Task statement:
From the records below, transcribe only the lines running from the one with "pkt := u.pkt.set" through the one with "def Obligations.ControlInCompletion : Prop". Keep both of those end lines.

Collected data:

/-! ### TOKEN_DONE on endpoints 1..NUM_ENDPOINTS -/

/-- TOKEN_DONE of an entry that cannot be (R136, R84, R87): UNEXPECTED_TOKEN on a slot still owned, on a PID the SIE does
not write, and on an illegal combination of endpoint, direction and PID. -/
def Obligations.TokenDoneRejects : Prop :=
  ∀ (s : State) (e : StatEntry) (rest : List StatEntry), s.Alive → s.stat = e :: rest →
    ((s.slot e.ep e.dir e.bank).desc.own = true ∨
        ¬((e.ep = 0 ∧ e.dir = .rx ∧ (s.slot e.ep e.dir e.bank).desc.low = 0xD) ∨
          (e.dir = .rx ∧ (s.slot e.ep e.dir e.bank).desc.low = 0x1 ∧ e.ep.val ≤ s.cfg.numEndpoints.val) ∨
          (e.dir = .tx ∧ (s.slot e.ep e.dir e.bank).desc.low = 0x9 ∧ e.ep.val ≤ s.cfg.numEndpoints.val)) →
      exec .tokenDone s = .next (s.raise .unexpectedToken))

/-- TX completion (R137, R138): a bank the machine holds free faults BANK_STATE_MISMATCH, a queued packet with a bank
free QUEUE_INVARIANT, a slot without a packet UNEXPECTED_TOKEN; otherwise the slot is released, its packet given back,
and the machine moves on, and with both banks busy and a packet queued that packet is armed in the completed bank. -/
def Obligations.TxCompletion : Prop :=
  ∀ (s : State) (ep : Ep) (c : Bank) (rest : List StatEntry), s.Alive →
    s.stat = { ep := ep, dir := .tx, bank := c } :: rest → isDataEp s.cfg ep = true →
    (s.slot ep .tx c).desc.own = false → (s.slot ep .tx c).desc.low = 0x9 →
    let st := epGet s.txState ep
    (st = .bothFreeEvenFirst ∨ st = .bothFreeOddFirst ∨ (st = .evenFree ∧ c = .even) ∨ (st = .oddFree ∧ c = .odd) →
        exec .tokenDone s = .next (s.raise .bankStateMismatch)) ∧
      ((st = .evenFree ∧ c = .odd) ∨ (st = .oddFree ∧ c = .even) → epGet s.txq ep ≠ [] →
        exec .tokenDone s = .next (s.raise .queueInvariant)) ∧
      (noneFree st = true ∨ (((st = .evenFree ∧ c = .odd) ∨ (st = .oddFree ∧ c = .even)) ∧ epGet s.txq ep = []) →
        (s.slot ep .tx c).addr.isPool = false → exec .tokenDone s = .next (s.raise .unexpectedToken)) ∧
      ∀ h : Nat, (s.slot ep .tx c).addr = .pool h →
        let u := (({ s with stat := rest } : State).setSlot ep .tx c Slot.cleared).release h
        (∀ x ∈ [(TxState.evenFree, Bank.odd, TxState.bothFreeEvenFirst),
              (TxState.oddFree, Bank.even, TxState.bothFreeOddFirst),
              (TxState.noneFreeEvenFirst, Bank.even, TxState.evenFree),
              (TxState.noneFreeEvenFirst, Bank.odd, TxState.oddFree),
              (TxState.noneFreeOddFirst, Bank.even, TxState.evenFree),
              (TxState.noneFreeOddFirst, Bank.odd, TxState.oddFree)],
            st = x.1 → c = x.2.1 → epGet s.txq ep = [] →
            exec .tokenDone s = .next { u with txState := epPut s.txState ep x.2.2 }) ∧
          (∀ q qs, noneFree st = true → epGet s.txq ep = q :: qs →
            exec .tokenDone s = .next
              { u.setSlot ep .tx c
                  { desc := armedDesc ((s.header q).len.setWidth 10) (bankToggle c), addr := .pool q } with
                txq := epPut s.txq ep qs
                pkt := s.pkt.set q { s.header q with next := none }
                owner := u.owner.set q (.slot ep .tx c)
                txState := epPut s.txState ep (if c = .even then .noneFreeOddFirst else .noneFreeEvenFirst) })

/-- RX completion (R140, R141): a packet of n > 0 bytes is queued and the slot gets a fresh packet or is left starved;
a zero-length one leaves no trace and the same buffer is armed again; a slot without a packet faults. -/
def Obligations.RxCompletion : Prop :=
  ∀ (s : State) (ep : Ep) (b : Bank) (rest : List StatEntry), s.Alive →
    s.stat = { ep := ep, dir := .rx, bank := b } :: rest → isDataEp s.cfg ep = true →
    (s.slot ep .rx b).desc.own = false → (s.slot ep .rx b).desc.low = 0x1 →
    ((s.slot ep .rx b).addr.isPool = false → exec .tokenDone s = .next (s.raise .unexpectedToken)) ∧
      ∀ h : Nat, (s.slot ep .rx b).addr = .pool h →
        let n := (s.slot ep .rx b).desc.bc
        let u : State := { s with
          stat := rest
          pkt := ((s.setHeader h { len := n.setWidth 16, index := 0, next := none }).linkLast (epGet s.rxq ep) h).pkt
          rxq := epPut s.rxq ep (epGet s.rxq ep ++ [h])
          owner := s.owner.set h (.queue ep .rx)
          rxBytes := epPut s.rxBytes ep (epGet s.rxBytes ep + n.setWidth 32) }
        (n = 0 → exec .tokenDone s = .next (({ s with stat := rest } : State).setSlot ep .rx b
            { desc := armedDesc 64 (bankToggle b), addr := .pool h })) ∧
          (n ≠ 0 → (∀ i, s.isFree i = false) →
            exec .tokenDone s = .next { u.setSlot ep .rx b Slot.cleared with rxNeeded := s.rxNeeded + 1 }) ∧
          (n ≠ 0 → (∃ i, s.isFree i = true) → ∃ i t, s.isFree i = true ∧ exec .tokenDone s = .next t ∧
            t = { u.setSlot ep .rx b { desc := armedDesc 64 (bankToggle b), addr := .pool i } with
              free := s.free.set i false
              owner := u.owner.set i (.slot ep .rx b)
              pkt := u.pkt.set i { len := 0, index := 0, next := none }
              mem := if s.cfg.allocZeroesBuf = true then
                  writeBytes s.cfg s.mem (bufferKey s.cfg (.pool i) 0) (List.replicate 64 0)
                else s.mem
              draws := t.draws
              drawn := t.drawn })

/-! ### TOKEN_DONE on endpoint 0 -/

/-- An endpoint-0 IN completion (R188, R186): the bank must be the control context's; the slot is released, bank and
toggle advance, and the stage goes on. The offset of the chunk after the one armed does not wrap at 65536 (the model's
choice, log entry 29). -/
def Obligations.ControlInCompletion : Prop :=
  ∀ (s : State) (c : Bank) (rest : List StatEntry), s.Alive →
    s.stat = { ep := 0, dir := .tx, bank := c } :: rest →
    (s.slot 0 .tx c).desc.own = false → (s.slot 0 .tx c).desc.low = 0x9 →
    let e : Ep0 := { s.ep0 with bank := c.other, toggle := s.ep0.toggle.other }
    let u : State := { ({ s with stat := rest } : State).setSlot 0 .tx c Slot.cleared with ep0 := e }
    (c ≠ s.ep0.bank → exec .tokenDone s = .next (s.raise .ep0BankMismatch)) ∧
      (c = s.ep0.bank →
        (s.ctl = .dataIn → s.ep0.pending = none → exec .tokenDone s = .next { u with ctl := .statusOut }) ∧
        (s.ctl = .dataIn → ∀ r off, s.ep0.pending = some (r, off) →
          ((s.slot 0 .tx c.other).desc.own = false → exec .tokenDone s = .next
            { u.setSlot 0 .tx c.other (chunkSlot s.cfg r off s.ep0.pendingLen s.ep0.toggle.other) with
              ep0 := afterChunk s.cfg e r off s.ep0.pendingLen }) ∧
          ((s.slot 0 .tx c.other).desc.own = true →
            exec .tokenDone s = .next (s.raise .ownedDescriptorWrite))) ∧
        (s.ctl = .statusIn → ∀ a, s.setAddrPending = some a →
          exec .tokenDone s = .next { u with addr := a, setAddrPending := none, ctl := .idle }) ∧
        (s.ctl = .statusIn → s.setAddrPending = none → exec .tokenDone s = .next { u with ctl := .idle }) ∧
        (s.ctl = .idle ∨ s.ctl = .dataOut ∨ s.ctl = .statusOut → exec .tokenDone s = .next u))

/-- An endpoint-0 OUT completion (R191): the buffer is given back; a data stage passes its bytes to the sink, bytes
beyond wLength discarded, and ends with a short packet or at wLength; elsewhere it ends the transfer or changes
nothing. -/
def Obligations.ControlOutCompletion : Prop :=
  ∀ (s : State) (b : Bank) (rest : List StatEntry) (data : List Byte), s.Alive →
    s.stat = { ep := 0, dir := .rx, bank := b } :: rest →
    (s.slot 0 .rx b).desc.own = false → (s.slot 0 .rx b).desc.low = 0x1 →
    let input := s.readBuffer (.region (.ep0rx b)) 0 (s.slot 0 .rx b).desc.bc.toNat
    let u := ({ s with stat := rest } : State).setSlot 0 .rx b
      { desc := armedDesc (BitVec.ofNat 10 s.cfg.ep0Size.toNat) .data1, addr := .reg (.ep0rx b) 0 }
    (∀ r, input = .error r → exec .tokenDone s = .next (s.raise r)) ∧
      (input = .ok data → s.ctl = .statusOut → exec .tokenDone s = .next { u with ctl := .idle }) ∧
      (input = .ok data → s.ctl = .dataIn → exec .tokenDone s = .next { u with
        ctl := .idle
        ep0 := { s.ep0 with pending := none, pendingLen := 0 } }) ∧
      (input = .ok data → s.ctl = .idle ∨ s.ctl = .statusIn → exec .tokenDone s = .next u) ∧
      (input = .ok data → s.ctl = .dataOut → ∀ sink, s.ep0out.sink = some sink →
        let k := min data.length (s.setup.wLength.toNat - s.ep0out.received.toNat)
        let got := s.ep0out.received + BitVec.ofNat 16 k
        let w := CollabCall.sinkWrite sink s.ep0out.received (data.take k)
        (¬(s.setup.wLength ≤ got ∨ data.length < s.cfg.ep0Size.toNat) →
          exec .tokenDone s = .next { u with
            calls := s.calls ++ [w]
            ep0out := { received := got, sink := some sink } }) ∧
        (s.setup.wLength ≤ got ∨ data.length < s.cfg.ep0Size.toNat → (s.slot 0 .tx s.ep0.bank).desc.own = true →
          exec .tokenDone s = .next (s.raise .ownedDescriptorWrite)) ∧
        (s.setup.wLength ≤ got ∨ data.length < s.cfg.ep0Size.toNat → (s.slot 0 .tx s.ep0.bank).desc.own = false →
          exec .tokenDone s = .next
            { u.setSlot 0 .tx s.ep0.bank { desc := armedDesc 0 s.ep0.toggle, addr := .reg .reply 0 } with
              calls := s.calls ++ [w, .sinkComplete sink got]
              ep0out := { received := got, sink := some sink }
              ctl := .statusIn }))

Task output:
              pkt := u.pkt.set i { len := 0, index := 0, next := none }
              mem := if s.cfg.allocZeroesBuf = true then
                  writeBytes s.cfg s.mem (bufferKey s.cfg (.pool i) 0) (List.replicate 64 0)
                else s.mem
              draws := t.draws
              drawn := t.drawn })

/-! ### TOKEN_DONE on endpoint 0 -/

/-- An endpoint-0 IN completion (R188, R186): the bank must be the control context's; the slot is released, bank and
toggle advance, and the stage goes on. The offset of the chunk after the one armed does not wrap at 65536 (the model's
choice, log entry 29). -/
def Obligations.ControlInCompletion : Prop :=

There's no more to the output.